[[ DATA EXTRACT open ]]
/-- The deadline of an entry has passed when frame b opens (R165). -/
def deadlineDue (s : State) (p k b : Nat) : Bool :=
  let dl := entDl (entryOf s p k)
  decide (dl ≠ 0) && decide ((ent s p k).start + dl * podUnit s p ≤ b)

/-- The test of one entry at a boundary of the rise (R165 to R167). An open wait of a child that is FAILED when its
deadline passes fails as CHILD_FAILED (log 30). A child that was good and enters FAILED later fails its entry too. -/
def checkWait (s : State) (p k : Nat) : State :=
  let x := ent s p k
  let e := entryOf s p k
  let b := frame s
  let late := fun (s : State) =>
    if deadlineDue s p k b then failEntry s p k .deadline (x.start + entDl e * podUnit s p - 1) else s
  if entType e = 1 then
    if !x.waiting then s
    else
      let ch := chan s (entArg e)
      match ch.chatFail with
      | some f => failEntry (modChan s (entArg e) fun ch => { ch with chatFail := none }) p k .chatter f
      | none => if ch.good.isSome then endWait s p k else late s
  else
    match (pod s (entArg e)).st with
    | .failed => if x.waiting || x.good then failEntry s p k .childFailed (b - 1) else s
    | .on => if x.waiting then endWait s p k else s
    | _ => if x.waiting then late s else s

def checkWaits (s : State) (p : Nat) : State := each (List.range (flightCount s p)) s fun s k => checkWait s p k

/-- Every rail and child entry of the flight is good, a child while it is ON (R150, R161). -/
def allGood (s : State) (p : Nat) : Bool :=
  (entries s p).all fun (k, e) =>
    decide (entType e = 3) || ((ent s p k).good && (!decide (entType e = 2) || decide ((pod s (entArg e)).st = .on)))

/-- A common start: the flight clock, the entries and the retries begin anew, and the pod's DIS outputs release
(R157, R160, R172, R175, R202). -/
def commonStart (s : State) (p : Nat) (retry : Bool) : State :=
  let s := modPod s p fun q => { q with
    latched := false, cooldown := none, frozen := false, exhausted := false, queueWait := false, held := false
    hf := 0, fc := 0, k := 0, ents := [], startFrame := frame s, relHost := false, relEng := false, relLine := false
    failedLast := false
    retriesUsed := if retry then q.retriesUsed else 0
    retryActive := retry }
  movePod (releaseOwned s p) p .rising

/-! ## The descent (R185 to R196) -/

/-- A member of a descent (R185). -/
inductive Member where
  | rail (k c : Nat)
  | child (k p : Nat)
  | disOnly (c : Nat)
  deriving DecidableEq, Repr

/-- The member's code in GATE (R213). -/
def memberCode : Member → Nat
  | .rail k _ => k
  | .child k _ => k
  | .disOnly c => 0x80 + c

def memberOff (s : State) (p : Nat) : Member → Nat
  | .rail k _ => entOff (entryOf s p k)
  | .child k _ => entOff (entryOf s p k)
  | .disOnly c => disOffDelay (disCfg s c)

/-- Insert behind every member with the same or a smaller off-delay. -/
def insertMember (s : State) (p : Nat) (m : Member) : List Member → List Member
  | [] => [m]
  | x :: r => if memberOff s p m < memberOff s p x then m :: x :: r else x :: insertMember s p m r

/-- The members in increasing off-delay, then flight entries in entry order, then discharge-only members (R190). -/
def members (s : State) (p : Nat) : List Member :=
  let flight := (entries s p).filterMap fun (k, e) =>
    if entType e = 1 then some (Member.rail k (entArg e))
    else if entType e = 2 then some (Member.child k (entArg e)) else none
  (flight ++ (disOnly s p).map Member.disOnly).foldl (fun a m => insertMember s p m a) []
[[ DATA EXTRACT closed ]]
YOUR GOAL — Using the data above, repeat every line exactly.

COMPLETED EXERCISE —
/-- The deadline of an entry has passed when frame b opens (R165). -/
def deadlineDue (s : State) (p k b : Nat) : Bool :=
  let dl := entDl (entryOf s p k)
  decide (dl ≠ 0) && decide ((ent s p k).start + dl * podUnit s p ≤ b)

/-- The test of one entry at a boundary of the rise (R165 to R167). An open wait of a child that is FAILED when its
deadline passes fails as CHILD_FAILED (log 30). A child that was good and enters FAILED later fails its entry too. -/
def checkWait (s : State) (p k : Nat) : State :=
  let x := ent s p k
  let e := entryOf s p k
  let b := frame s
  let late := fun (s : State) =>
    if deadlineDue s p k b then failEntry s p k .deadline (x.start + entDl e * podUnit s p - 1) else s
  if entType e = 1 then
    if !x.waiting then s
    else
      let ch := chan s (entArg e)
      match ch.chatFail with
      | some f => failEntry (modChan s (entArg e) fun ch => { ch with chatFail := none }) p k .chatter f
      | none => if ch.good.isSome then endWait s p k else late s
  else
    match (pod s (entArg e)).st with
    | .failed => if x.waiting || x.good then failEntry s p k .childFailed (b - 1) else s
    | .on => if x.waiting then endWait s p k else s
    | _ => if x.waiting then late s else s

def checkWaits (s : State) (p : Nat) : State := each (List.range (flightCount s p)) s fun s k => checkWait s p k

/-- Every rail and child entry of the flight is good, a child while it is ON (R150, R161). -/
def allGood (s : State) (p : Nat) : Bool :=
  (entries s p).all fun (k, e) =>
    decide (entType e = 3) || ((ent s p k).good && (!decide (entType e = 2) || decide ((pod s (entArg e)).st = .on)))

/-- A common start: the flight clock, the entries and the retries begin anew, and the pod's DIS outputs release
(R157, R160, R172, R175, R202). -/
def commonStart (s : State) (p : Nat) (retry : Bool) : State :=
  let s := modPod s p fun q => { q with
    latched := false, cooldown := none, frozen := false, exhausted := false, queueWait := false, held := false
    hf := 0, fc := 0, k := 0, ents := [], startFrame := frame s, relHost := false, relEng := false, relLine := false
    failedLast := false
    retriesUsed := if retry then q.retriesUsed else 0
    retryActive := retry }
  movePod (releaseOwned s p) p .rising

/-! ## The descent (R185 to R196) -/

/-- A member of a descent (R185). -/
inductive Member where
  | rail (k c : Nat)
  | child (k p : Nat)
  | disOnly (c : Nat)
  deriving DecidableEq, Repr

/-- The member's code in GATE (R213). -/
def memberCode : Member → Nat
  | .rail k _ => k
  | .child k _ => k
  | .disOnly c => 0x80 + c

def memberOff (s : State) (p : Nat) : Member → Nat
  | .rail k _ => entOff (entryOf s p k)
  | .child k _ => entOff (entryOf s p k)
  | .disOnly c => disOffDelay (disCfg s c)

/-- Insert behind every member with the same or a smaller off-delay. -/
def insertMember (s : State) (p : Nat) (m : Member) : List Member → List Member
  | [] => [m]
  | x :: r => if memberOff s p m < memberOff s p x then m :: x :: r else x :: insertMember s p m r

/-- The members in increasing off-delay, then flight entries in entry order, then discharge-only members (R190). -/
def members (s : State) (p : Nat) : List Member :=
  let flight := (entries s p).filterMap fun (k, e) =>
    if entType e = 1 then some (Member.rail k (entArg e))
    else if entType e = 2 then some (Member.child k (entArg e)) else none
  (flight ++ (disOnly s p).map Member.disOnly).foldl (fun a m => insertMember s p m a) []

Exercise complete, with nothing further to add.